*WORK ITEM*
Only one stretch of the listing below is wanted. Give it again exactly, from the line with "reason 0 -/" through the line with "flows : List FlowEntry := []".

*ENTRIES PROVIDED*

* * * * * * * * *

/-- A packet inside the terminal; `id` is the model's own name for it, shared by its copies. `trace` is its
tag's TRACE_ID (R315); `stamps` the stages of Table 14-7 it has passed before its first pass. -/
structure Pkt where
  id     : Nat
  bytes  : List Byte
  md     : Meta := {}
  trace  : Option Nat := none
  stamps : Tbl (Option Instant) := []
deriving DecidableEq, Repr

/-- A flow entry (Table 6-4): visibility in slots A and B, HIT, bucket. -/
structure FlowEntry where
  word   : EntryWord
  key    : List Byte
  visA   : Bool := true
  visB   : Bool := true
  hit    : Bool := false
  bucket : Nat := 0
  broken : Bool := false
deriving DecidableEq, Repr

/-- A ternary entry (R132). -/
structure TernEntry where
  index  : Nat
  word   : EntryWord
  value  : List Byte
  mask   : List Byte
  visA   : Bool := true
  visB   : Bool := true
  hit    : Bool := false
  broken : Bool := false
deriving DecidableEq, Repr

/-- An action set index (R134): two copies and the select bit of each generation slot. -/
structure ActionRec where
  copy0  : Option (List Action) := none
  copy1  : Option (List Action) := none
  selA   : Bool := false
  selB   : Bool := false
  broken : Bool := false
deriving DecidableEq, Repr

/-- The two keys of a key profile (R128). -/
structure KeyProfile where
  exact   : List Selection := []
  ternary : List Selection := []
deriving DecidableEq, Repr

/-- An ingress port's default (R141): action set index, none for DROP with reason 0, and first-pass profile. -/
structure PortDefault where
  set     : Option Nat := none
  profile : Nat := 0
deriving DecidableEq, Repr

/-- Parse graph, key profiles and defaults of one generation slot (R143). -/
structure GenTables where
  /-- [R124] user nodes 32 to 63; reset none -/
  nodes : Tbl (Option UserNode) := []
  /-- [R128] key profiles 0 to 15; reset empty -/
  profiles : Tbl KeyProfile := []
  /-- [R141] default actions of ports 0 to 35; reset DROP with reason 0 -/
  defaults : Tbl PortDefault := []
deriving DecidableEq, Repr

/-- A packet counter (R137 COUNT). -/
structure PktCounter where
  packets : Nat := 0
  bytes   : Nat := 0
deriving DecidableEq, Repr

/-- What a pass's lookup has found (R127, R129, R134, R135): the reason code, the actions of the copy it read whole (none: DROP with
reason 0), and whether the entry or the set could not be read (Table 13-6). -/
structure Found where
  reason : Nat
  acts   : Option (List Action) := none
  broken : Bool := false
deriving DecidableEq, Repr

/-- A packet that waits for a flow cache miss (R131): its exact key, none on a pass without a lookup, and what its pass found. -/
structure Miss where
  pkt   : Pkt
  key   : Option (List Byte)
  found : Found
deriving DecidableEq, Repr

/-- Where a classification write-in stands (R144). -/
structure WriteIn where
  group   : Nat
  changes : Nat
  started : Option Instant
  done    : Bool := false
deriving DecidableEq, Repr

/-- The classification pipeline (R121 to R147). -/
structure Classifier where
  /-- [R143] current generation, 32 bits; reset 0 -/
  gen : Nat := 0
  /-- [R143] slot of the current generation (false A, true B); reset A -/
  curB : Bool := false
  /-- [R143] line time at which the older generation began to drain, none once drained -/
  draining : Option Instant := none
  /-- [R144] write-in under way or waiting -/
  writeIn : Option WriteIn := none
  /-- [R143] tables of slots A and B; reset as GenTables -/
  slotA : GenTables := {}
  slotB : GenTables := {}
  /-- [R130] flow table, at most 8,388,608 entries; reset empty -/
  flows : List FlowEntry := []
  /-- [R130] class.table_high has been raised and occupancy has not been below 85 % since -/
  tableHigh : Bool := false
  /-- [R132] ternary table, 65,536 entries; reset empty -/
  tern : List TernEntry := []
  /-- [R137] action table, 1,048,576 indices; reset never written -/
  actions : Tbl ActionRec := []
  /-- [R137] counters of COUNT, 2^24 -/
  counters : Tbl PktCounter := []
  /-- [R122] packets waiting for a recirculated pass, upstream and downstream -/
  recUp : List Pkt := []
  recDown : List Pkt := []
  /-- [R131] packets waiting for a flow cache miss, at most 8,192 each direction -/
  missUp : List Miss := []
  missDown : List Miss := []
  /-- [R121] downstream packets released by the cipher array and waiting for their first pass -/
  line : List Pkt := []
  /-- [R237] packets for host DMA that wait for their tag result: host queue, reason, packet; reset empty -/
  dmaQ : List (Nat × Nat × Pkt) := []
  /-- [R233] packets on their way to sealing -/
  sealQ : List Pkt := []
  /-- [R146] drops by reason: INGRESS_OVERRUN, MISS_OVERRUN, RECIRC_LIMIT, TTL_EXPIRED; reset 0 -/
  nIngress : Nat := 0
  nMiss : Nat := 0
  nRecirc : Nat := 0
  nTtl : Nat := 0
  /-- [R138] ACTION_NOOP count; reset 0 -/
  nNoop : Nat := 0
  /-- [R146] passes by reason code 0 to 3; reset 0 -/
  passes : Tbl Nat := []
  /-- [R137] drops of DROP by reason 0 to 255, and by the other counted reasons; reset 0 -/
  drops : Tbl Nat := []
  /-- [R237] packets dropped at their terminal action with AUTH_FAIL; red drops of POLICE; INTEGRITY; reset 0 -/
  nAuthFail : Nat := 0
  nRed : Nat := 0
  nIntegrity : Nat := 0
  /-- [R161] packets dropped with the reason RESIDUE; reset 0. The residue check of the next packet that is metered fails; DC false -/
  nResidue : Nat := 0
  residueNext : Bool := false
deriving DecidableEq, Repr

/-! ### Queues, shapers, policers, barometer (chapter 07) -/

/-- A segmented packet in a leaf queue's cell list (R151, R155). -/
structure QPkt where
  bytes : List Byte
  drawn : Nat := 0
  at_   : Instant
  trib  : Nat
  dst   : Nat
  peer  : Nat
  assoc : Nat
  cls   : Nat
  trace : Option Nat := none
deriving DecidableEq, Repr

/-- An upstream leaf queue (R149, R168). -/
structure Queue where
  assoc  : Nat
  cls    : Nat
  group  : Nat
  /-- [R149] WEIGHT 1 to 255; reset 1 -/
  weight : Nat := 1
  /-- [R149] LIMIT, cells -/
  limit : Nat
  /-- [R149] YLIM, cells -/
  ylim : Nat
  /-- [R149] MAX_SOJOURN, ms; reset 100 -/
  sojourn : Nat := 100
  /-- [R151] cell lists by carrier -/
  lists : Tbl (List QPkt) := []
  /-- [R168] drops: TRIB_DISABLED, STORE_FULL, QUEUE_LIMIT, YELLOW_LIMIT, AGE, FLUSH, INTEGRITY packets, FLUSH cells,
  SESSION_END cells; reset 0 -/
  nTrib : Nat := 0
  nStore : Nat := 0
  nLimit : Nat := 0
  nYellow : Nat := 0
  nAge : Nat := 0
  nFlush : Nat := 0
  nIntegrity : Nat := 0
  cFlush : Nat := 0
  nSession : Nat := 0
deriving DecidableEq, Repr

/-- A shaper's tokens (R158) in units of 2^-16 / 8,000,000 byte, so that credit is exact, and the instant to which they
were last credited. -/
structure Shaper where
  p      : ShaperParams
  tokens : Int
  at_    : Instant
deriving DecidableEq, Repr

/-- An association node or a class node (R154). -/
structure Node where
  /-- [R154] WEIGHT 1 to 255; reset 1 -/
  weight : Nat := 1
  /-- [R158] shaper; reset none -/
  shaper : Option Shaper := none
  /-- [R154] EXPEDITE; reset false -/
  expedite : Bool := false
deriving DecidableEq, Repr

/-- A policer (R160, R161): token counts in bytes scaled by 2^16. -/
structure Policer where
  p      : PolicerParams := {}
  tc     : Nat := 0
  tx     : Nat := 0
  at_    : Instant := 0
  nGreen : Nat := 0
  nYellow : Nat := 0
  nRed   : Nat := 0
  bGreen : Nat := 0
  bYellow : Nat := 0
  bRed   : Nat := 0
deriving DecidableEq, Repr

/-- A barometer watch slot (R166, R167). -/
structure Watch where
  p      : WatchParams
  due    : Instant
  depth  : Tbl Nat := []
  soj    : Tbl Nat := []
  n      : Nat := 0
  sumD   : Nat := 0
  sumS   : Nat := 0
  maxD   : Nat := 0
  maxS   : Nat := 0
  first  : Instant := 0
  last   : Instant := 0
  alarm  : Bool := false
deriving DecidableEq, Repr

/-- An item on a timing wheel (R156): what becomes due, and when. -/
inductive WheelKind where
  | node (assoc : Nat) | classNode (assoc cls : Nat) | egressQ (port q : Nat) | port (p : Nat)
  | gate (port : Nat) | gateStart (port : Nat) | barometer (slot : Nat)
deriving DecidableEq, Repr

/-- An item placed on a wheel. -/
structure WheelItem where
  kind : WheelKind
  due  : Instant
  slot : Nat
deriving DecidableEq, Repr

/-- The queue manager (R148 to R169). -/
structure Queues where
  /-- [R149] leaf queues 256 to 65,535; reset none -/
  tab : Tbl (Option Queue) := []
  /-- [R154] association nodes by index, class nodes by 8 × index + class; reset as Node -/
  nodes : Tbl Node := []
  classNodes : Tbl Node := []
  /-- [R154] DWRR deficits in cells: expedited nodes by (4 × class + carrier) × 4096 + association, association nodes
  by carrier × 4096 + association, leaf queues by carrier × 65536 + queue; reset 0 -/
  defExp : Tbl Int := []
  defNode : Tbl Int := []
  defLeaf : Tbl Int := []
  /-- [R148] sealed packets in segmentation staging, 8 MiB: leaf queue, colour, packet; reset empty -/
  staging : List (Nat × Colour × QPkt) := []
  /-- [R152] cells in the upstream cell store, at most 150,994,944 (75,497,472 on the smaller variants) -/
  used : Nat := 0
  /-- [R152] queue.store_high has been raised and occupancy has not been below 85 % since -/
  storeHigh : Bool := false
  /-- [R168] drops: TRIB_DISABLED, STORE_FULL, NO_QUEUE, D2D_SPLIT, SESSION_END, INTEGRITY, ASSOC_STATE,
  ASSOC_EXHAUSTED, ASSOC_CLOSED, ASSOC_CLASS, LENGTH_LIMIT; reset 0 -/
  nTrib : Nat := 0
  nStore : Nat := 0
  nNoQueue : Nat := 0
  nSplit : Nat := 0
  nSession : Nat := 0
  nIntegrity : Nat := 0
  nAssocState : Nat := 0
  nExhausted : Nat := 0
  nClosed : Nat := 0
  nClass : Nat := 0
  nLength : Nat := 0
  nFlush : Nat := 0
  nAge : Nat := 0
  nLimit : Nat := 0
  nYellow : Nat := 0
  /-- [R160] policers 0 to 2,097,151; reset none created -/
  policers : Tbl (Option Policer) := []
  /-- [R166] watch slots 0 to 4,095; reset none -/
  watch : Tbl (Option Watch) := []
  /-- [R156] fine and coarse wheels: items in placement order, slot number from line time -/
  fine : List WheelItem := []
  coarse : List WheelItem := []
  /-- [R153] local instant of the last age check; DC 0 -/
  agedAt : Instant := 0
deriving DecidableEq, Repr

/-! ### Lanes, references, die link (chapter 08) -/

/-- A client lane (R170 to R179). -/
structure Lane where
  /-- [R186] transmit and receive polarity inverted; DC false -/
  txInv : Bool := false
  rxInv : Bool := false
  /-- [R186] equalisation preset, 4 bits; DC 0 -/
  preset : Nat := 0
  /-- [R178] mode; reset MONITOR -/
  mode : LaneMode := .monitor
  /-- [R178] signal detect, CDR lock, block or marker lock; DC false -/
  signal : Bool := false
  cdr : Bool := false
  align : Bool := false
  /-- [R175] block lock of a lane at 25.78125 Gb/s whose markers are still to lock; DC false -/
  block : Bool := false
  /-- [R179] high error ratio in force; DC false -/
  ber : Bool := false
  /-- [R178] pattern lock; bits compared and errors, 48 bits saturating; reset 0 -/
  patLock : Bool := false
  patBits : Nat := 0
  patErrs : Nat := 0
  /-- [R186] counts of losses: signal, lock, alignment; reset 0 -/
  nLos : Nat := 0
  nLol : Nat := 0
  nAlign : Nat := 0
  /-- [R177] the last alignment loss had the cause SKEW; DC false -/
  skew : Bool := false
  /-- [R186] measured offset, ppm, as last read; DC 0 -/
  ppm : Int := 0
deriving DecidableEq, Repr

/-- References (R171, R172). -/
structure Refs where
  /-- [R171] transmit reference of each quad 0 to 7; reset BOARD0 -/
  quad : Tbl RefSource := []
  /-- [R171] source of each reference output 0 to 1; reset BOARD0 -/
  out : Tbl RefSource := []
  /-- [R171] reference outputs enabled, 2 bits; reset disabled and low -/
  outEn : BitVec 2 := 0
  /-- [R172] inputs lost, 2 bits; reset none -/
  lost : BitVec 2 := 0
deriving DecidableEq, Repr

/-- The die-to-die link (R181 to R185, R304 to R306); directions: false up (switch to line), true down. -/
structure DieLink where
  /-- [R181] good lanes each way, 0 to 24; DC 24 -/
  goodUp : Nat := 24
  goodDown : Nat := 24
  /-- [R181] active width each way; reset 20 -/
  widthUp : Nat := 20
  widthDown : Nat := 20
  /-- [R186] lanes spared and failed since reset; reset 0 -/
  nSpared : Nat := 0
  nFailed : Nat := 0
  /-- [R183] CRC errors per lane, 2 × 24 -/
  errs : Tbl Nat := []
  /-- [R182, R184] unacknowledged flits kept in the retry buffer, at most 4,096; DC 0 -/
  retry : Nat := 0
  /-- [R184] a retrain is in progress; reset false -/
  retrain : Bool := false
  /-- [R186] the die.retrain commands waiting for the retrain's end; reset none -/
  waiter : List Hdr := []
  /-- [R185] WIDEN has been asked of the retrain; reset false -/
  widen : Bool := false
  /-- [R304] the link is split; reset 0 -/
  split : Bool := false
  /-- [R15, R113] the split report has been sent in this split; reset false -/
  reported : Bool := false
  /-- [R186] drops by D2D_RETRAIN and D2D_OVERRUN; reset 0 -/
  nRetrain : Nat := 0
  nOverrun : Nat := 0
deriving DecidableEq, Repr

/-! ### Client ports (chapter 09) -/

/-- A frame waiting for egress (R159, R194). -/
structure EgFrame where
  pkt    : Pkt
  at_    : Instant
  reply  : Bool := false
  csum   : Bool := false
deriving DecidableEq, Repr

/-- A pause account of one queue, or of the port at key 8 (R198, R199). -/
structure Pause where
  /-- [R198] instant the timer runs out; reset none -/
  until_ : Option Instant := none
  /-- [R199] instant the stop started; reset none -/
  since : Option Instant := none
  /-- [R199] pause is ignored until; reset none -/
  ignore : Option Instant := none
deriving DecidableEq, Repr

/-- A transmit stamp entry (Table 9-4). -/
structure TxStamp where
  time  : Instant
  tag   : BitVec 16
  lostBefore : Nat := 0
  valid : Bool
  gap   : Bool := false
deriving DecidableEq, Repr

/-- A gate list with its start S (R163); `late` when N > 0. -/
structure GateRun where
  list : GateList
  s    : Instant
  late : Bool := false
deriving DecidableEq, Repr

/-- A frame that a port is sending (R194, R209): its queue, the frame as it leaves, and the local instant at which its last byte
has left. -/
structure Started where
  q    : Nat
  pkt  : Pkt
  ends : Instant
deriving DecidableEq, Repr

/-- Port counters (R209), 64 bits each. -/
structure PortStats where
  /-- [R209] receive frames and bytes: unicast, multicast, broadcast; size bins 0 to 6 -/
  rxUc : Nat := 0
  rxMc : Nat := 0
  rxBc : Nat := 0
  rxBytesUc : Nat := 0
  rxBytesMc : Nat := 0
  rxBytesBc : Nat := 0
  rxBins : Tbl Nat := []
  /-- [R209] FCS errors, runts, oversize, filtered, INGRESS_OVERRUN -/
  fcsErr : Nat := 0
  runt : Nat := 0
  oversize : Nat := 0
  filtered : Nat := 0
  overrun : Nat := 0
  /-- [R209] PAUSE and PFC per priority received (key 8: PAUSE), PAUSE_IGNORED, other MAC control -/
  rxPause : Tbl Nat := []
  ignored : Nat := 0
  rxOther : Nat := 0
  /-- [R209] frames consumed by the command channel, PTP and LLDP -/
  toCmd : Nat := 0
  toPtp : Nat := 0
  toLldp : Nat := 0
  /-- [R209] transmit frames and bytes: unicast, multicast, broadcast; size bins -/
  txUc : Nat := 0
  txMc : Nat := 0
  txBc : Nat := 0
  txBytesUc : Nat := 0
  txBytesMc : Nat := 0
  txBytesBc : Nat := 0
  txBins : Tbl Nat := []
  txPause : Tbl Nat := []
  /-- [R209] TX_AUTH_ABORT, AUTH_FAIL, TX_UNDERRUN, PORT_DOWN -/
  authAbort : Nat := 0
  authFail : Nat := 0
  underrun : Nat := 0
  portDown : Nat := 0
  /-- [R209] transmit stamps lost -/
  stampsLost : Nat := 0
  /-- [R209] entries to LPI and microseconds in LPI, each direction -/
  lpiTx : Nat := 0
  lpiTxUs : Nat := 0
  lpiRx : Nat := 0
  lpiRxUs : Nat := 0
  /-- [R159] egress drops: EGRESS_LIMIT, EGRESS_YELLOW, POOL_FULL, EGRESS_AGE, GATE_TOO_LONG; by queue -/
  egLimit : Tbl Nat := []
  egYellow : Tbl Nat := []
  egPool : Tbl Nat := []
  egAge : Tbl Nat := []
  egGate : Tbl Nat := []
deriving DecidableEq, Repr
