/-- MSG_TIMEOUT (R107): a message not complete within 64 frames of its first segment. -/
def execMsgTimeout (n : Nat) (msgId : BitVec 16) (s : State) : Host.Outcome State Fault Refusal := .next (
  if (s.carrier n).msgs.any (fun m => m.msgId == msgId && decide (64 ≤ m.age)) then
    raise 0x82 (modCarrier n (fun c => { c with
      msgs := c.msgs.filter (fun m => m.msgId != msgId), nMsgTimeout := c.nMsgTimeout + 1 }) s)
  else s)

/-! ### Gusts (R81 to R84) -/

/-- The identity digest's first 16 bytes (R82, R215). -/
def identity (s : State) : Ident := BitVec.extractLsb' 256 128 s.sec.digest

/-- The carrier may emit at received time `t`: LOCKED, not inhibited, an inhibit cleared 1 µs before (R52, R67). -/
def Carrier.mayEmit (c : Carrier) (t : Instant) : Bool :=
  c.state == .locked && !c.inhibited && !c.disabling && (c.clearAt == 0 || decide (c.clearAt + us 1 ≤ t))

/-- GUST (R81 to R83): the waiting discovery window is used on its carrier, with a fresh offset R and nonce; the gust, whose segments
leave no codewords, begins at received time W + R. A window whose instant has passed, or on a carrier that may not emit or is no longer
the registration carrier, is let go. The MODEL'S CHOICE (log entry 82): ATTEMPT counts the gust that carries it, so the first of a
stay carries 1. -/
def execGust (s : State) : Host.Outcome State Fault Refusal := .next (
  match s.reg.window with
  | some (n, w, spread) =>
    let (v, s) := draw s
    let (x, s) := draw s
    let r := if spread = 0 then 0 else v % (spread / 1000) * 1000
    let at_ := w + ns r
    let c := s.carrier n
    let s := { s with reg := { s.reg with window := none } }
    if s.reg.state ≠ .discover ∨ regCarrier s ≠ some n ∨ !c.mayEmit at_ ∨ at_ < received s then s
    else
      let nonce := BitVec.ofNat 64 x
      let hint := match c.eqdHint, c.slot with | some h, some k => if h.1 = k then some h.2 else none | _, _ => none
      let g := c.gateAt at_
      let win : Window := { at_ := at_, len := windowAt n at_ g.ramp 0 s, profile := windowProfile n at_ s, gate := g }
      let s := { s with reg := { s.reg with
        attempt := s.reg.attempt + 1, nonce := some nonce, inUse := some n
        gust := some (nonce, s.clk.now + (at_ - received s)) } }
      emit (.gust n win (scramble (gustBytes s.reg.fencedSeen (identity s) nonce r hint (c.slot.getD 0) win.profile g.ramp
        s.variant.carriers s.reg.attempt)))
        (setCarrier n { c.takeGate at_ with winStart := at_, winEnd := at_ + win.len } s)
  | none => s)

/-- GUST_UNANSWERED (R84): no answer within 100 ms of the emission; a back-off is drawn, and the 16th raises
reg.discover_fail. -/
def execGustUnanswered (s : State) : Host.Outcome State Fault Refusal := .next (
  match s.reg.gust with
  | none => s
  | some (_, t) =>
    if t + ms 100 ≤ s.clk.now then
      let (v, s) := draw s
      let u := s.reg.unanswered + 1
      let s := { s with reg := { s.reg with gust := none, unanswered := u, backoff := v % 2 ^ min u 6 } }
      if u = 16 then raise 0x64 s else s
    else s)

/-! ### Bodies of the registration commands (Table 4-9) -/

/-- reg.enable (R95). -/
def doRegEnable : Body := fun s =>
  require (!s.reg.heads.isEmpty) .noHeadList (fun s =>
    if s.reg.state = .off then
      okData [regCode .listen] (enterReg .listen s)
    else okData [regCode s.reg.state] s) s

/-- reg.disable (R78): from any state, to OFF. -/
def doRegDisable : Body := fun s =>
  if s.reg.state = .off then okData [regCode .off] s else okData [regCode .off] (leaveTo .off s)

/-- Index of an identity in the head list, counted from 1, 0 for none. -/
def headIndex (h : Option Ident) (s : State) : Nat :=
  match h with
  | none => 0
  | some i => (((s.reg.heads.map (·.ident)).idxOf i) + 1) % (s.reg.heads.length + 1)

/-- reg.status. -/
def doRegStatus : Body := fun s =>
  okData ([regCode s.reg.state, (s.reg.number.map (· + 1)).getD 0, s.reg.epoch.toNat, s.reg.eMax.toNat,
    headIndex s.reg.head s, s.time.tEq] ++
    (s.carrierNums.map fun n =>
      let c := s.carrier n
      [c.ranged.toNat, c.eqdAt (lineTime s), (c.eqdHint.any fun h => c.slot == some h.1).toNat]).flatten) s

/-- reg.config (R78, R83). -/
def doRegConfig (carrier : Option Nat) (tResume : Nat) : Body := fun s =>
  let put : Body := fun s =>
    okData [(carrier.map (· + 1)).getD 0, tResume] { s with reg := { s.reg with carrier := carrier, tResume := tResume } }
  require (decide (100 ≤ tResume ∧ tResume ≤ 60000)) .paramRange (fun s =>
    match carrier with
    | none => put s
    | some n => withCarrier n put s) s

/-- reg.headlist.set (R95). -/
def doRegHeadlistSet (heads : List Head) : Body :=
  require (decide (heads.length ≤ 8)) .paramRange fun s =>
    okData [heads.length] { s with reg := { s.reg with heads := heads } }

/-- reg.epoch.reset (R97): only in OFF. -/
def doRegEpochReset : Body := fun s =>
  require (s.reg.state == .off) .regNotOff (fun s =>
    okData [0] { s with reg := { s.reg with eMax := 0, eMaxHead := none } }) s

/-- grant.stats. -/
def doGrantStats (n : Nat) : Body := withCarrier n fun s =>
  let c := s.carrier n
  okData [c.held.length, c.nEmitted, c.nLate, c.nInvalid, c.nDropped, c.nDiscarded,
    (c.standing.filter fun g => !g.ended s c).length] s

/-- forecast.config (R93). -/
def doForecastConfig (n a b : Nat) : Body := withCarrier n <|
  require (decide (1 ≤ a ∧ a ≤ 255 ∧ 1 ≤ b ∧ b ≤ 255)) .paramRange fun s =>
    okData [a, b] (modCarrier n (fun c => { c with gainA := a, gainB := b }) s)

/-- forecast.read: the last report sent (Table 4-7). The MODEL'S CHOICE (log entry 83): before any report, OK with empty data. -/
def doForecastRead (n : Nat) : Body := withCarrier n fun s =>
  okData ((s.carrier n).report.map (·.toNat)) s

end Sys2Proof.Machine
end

* * * * * * * * *

*TASK SOLUTION*
  /-- [R141] default actions of ports 0 to 35; reset DROP with reason 0 -/
  defaults : Tbl PortDefault := []
deriving DecidableEq, Repr

/-- A packet counter (R137 COUNT). -/
structure PktCounter where
  packets : Nat := 0
  bytes   : Nat := 0
deriving DecidableEq, Repr

/-- What a pass's lookup has found (R127, R129, R134, R135): the reason code, the actions of the copy it read whole (none: DROP with
reason 0), and whether the entry or the set could not be read (Table 13-6). -/
structure Found where
  reason : Nat
  acts   : Option (List Action) := none
  broken : Bool := false
deriving DecidableEq, Repr

/-- A packet that waits for a flow cache miss (R131): its exact key, none on a pass without a lookup, and what its pass found. -/
structure Miss where
  pkt   : Pkt
  key   : Option (List Byte)
  found : Found
deriving DecidableEq, Repr

/-- Where a classification write-in stands (R144). -/
structure WriteIn where
  group   : Nat
  changes : Nat
  started : Option Instant
  done    : Bool := false
deriving DecidableEq, Repr

/-- The classification pipeline (R121 to R147). -/
structure Classifier where
  /-- [R143] current generation, 32 bits; reset 0 -/
  gen : Nat := 0
  /-- [R143] slot of the current generation (false A, true B); reset A -/
  curB : Bool := false
  /-- [R143] line time at which the older generation began to drain, none once drained -/
  draining : Option Instant := none
  /-- [R144] write-in under way or waiting -/
  writeIn : Option WriteIn := none
  /-- [R143] tables of slots A and B; reset as GenTables -/
  slotA : GenTables := {}
  slotB : GenTables := {}
  /-- [R130] flow table, at most 8,388,608 entries; reset empty -/
  flows : List FlowEntry := []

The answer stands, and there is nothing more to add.